Se é vaidade falar das coisas que nos valorizam, por que Cícero não elogia a eloquência
de Hortênsio e este a de Cícero? Talvez desejem, para me julgar, que eu apresente atos e
não palavras. Mas são sobretudo os pensamentos que me agitam e, em sua forma mal
definida, não podem traduzir-se por atos, que procuro reproduzir. Já me custa muito
traduzi-los pela voz, que é coisa aérea e sem consistência. Os homens mais sábios e
prudentes, e os mais devotos, passaram a vida evitando qualquer ato exterior. Tais atos
emanam mais da sorte que de mim; evidenciam o seu papel e não o meu, a não ser de
maneira conjetural e incerta; são amostras de uma parte do indivíduo e não de sua
totalidade. Eu me mostro por inteiro, como uma pena anatômica, cujas veias, músculos,
tendões, divisamos em seus lugares ao primeiro golpe de vista, ao passo que a tosse
indica apenas o que ocorre em certo ponto de nosso ser, a palidez e a pulsação o que se
verifica em outro ponto, e tudo isso de modo duvidoso. Não são apenas meus gestos que
escrevo, sou eu mesmo, é a minha essência.
Devemos ser prudentes quando nos observamos e com a mesma consciência nos
apreciar quanto ao bem e quanto ao mal. Se me acreditasse bom e avisado, ainda que
mais ou menos, proclamá-lo-ia em altos brados. Colocarmo-nos abaixo do que
realmente somos, considero-o torpeza e não modéstia; diminuir-se é covardia e
pusilanimidade, segundo Aristóteles. Não há virtude que acompanhe a falsidade e a
verdade jamais será objeto de terror. Dizer mais do que somos, nem sempre é
presunção: é por vezes ingenuidade; comprazer-nos em ultrapassar a medida é cair no
indiscreto amor a nós mesmos, o que a meu ver constitui o fundamento desse vício. O
único remédio consiste em fazer exatamente o contrário do que nos ordenam os que nos
proíbem falar de nós mesmos e portanto pensar em nós mesmos. O orgulho está no
pensamento, bem pequena é a participação da língua.
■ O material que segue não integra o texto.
-- ==== Sys2Proof/Machine/PageWrite.lean ====
section
/-!
DEFINITION. Machine/PageWrite.lean: writes of registers. A field whose value lies outside its range is left unchanged (each register's own
rule), and a value that a field would leave unchanged is one that the mailbox refuses (R458): the functions ending in Bad say which.
-/
namespace Sys2Proof.Machine
open Sys2Proof

/-- A field written: the new value where it lies in its range, else the old one. -/
def keep {α : Type} (ok : Bool) (new old : α) : α := if ok then new else old

/-- A number lies in a range. -/
def within (lo x hi : Nat) : Bool := decide (lo ≤ x) && decide (x ≤ hi)

/-! ### Ports (R94, R96) -/

/-- A port supports a RATE (R68): 25G and 10G on P0 to P5, 1G on P6 and P7. -/
def rateOk (k r : Nat) : Bool := if k < 6 then decide (r < 2) else r == 2

/-- A PORT_CTL with a field that the port would leave unchanged. -/
def portCtlBad (k : Nat) (v : BitVec 32) : Bool :=
  (decide (k < 6) && bits v 11 10 == 3) || !rateOk k (bits v 9 8) || decide (1 < bits v 7 6)

/-- RATE of one port written (R69): a change takes the link down (R71), and the module in a cage is held against the new rate (R70). Stamps of the
port are not used before its next link up (R284). -/
def putRate (k r : Nat) (s : State) : State :=
  if (s.port k).rate = r then s
  else (portDown k s).setPort k fun p => { p with rate := r, stampsOff := true : Port }.judged

/-- RATE written (R69): P0 and P1 always run at the same rate. -/
def writeRate (k r : Nat) (s : State) : State :=
  if !rateOk k r then s else if k < 2 then putRate 1 r (putRate 0 r s) else putRate k r s

/-- PORT_CTL written (R94). -/
def writePortCtl (k : Nat) (v : BitVec 32) (s : State) : State :=
  let s := writeRate k (bits v 9 8) s
  let s := s.setPort k fun p => { p with
    fec := keep (decide (k < 6) && bits v 11 10 != 3) (bits v 11 10) p.fec, rxTag := keep (decide (bits v 7 6 < 2)) (bits v 7 6) p.rxTag,
    untagPvid := bitOf v 5, pauseRx := bitOf v 4, rxEn := bitOf v 0,
    stampsOff := p.stampsOff || (decide (k < 6) && bits v 11 10 != 3 && bits v 11 10 != p.fec) }
  if bitOf v 1 = (s.port k).txEn then s else writeTxEn k (bitOf v 1) s

/-- A PVID that a port would leave unchanged (R96). -/
def portVlanBad (v : BitVec 32) : Bool := bits v 11 0 == 0 || bits v 11 0 == 4095

/-- PORT_VLAN written (R96). -/
def writePortVlan (k : Nat) (v : BitVec 32) (s : State) : State :=
  s.setPort k fun p => { p with defPcp := bits v 15 13, pvid := keep (!portVlanBad v) (bits v 11 0) p.pvid }

/-- PORT_PCPMAP written (R96). -/
def writePortPcpMap (k : Nat) (v : BitVec 32) (s : State) : State :=
  s.setPort k fun p => { p with pcpMap := (List.range 8).map fun i => bits v (3 * i + 2) (3 * i) }

/-- A MAX_FRAME that a port would leave unchanged (R96). -/
def maxFrameBad (n : Nat) : Bool := n % 2 == 1 || !within 1522 n 9216

/-- PORT_MAXFRAME written (R96). -/
def writeMaxFrame (k n : Nat) (s : State) : State := s.setPort k fun p => { p with maxFrame := keep (!maxFrameBad n) n p.maxFrame }

/-! ### Switch (R138) -/

/-- P0 and P1 set to forward PTP to each other, as the firmware does with HSR_EN at 1 (R285). -/
def ringFwd (s : State) : State :=
  (s.setPtp 0 fun p => { p with fwdMask := setBit p.fwdMask 1 true }).setPtp 1 fun p => { p with fwdMask := setBit p.fwdMask 0 true }

/-- SWC_CTL written; the bypass head's conditions are looked at again (R102). -/
def writeSwcCtl (v : BitVec 32) (s : State) : State :=
  let s := s.modSw fun w => { w with learnEn := bitOf v 2, prpEn := bitOf v 1, hsrEn := bitOf v 0 }
  let s := if bitOf v 0 && s.persist.fwUp then ringFwd s else s
  coilCheck s

/-- HOLDOFF written (R125, R138): a value below the floor of twice the longest CLS_AGE is raised to it. -/
def writeHoldoff (n : Nat) (s : State) : State :=
  let floor := (2 * s.sw.clsAge.foldl max 0 + 999) / 1000
  s.modSw fun w => { w with holdoffMs := keep (decide (n ≤ 3600000)) (max n floor) w.holdoffMs }

/-- FWD_IDLE written (R138). -/
def writeFwdIdle (n : Nat) (s : State) : State := s.modSw fun w => { w with fwdIdleS := keep (within 10 n 6500) n w.fwdIdleS }

/-- CLS_AGEc written (R138). -/
def writeClsAge (c n : Nat) (s : State) : State := s.modSw fun w => { w with clsAge := keep (within 10 n 100000) (w.clsAge.set c n) w.clsAge }

/-- PORT_FWDk written (R138). -/
def writePortFwd (k : Nat) (v : BitVec 32) (s : State) : State :=
  s.modSw fun w => { w with portLearn := w.portLearn.set k (bitOf v 8), flood := w.flood.set k (BitVec.ofNat 8 (bits v 7 0)) }

/-- A DEST that a mirror session would leave unchanged (R136, R138): no port, a ring port in HSR mode, a LAN port in PRP mode. -/
def mirCtlBad (v : BitVec 32) (s : State) : Bool :=
  let d := bits v 7 4
  decide (7 < d) || (decide (d < 2) && s.sw.hsrEn) || ((d == 4 || d == 5) && s.sw.prpEn)

/-- MIR_CTLm written (R138): by a commit, which waits while copies need the session as it was (R124). -/
def writeMirCtl (m : Nat) (v : BitVec 32) (s : State) : State :=
  let x := (committed s).sw.mir.getD m {}
  commitNow [{ idx := m, op := .putMir, mir := {
    cls := bits v 27 25, keepRed := bitOf v 24, srcTx := BitVec.ofNat 8 (bits v 23 16), srcRx := BitVec.ofNat 8 (bits v 15 8),
    dest := keep (!mirCtlBad v s) (bits v 7 4) x.dest, en := bitOf v 0 } }] s

/-! ### Supply (R235) -/

/-- A PMC_LOOP that leaves the register unchanged. -/
def pmcLoopBad (v : BitVec 32) : Bool :=
  !within 50 (bits v 29 20) 500 || !within 10 (bits v 19 10) 200 || !within 10 (bits v 9 0) (bits v 29 20 - 10)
Preocupar-se consigo parece aos outros admirar-se. Consideram que observar e
sondar a alma é amá-la exageradamente. Mas este excesso só se verifica naqueles que se
analisam superficialmente, nos que se estudam após seus negócios, nos que denominam
delírio e ociosidade a expressão das sensações próprias, nos que acham que trabalhar em
prol do desenvolvimento cultural é construir castelos na Espanha, nos que são
estrangeiros e indiferentes a si próprios. Quem se embriaga com sua ciência ao olhar
para baixo, erga os olhos para cima e contemple os séculos passados. Baixará o tom
vendo milhares de espíritos aos pés dos quais não poderia elevar-se. Se se sente
envaidecido com a própria valentia, pense no que realizaram Cipião, Epaminondas e
tantos exércitos e povos! De nenhuma circunstância particular se orgulhará quem tenha
sempre na memória a debilidade, a imperfeição e a miséria inerentes à natureza humana.
Somente Sócrates pôs em prática o preceito que recebera de Apolo: conhece-te a ti
mesmo. O que o levou ao desprezo por si próprio e também a ser julgado pela

7
posteridade digno do epíteto de sábio. Quem assim se conhecer, ouse tornar-se
conhecido dos outros.

MONTAIGNE, Michel de. Do exercício In: ______. Ensaios. São Paulo: Abril Cultural, 1972.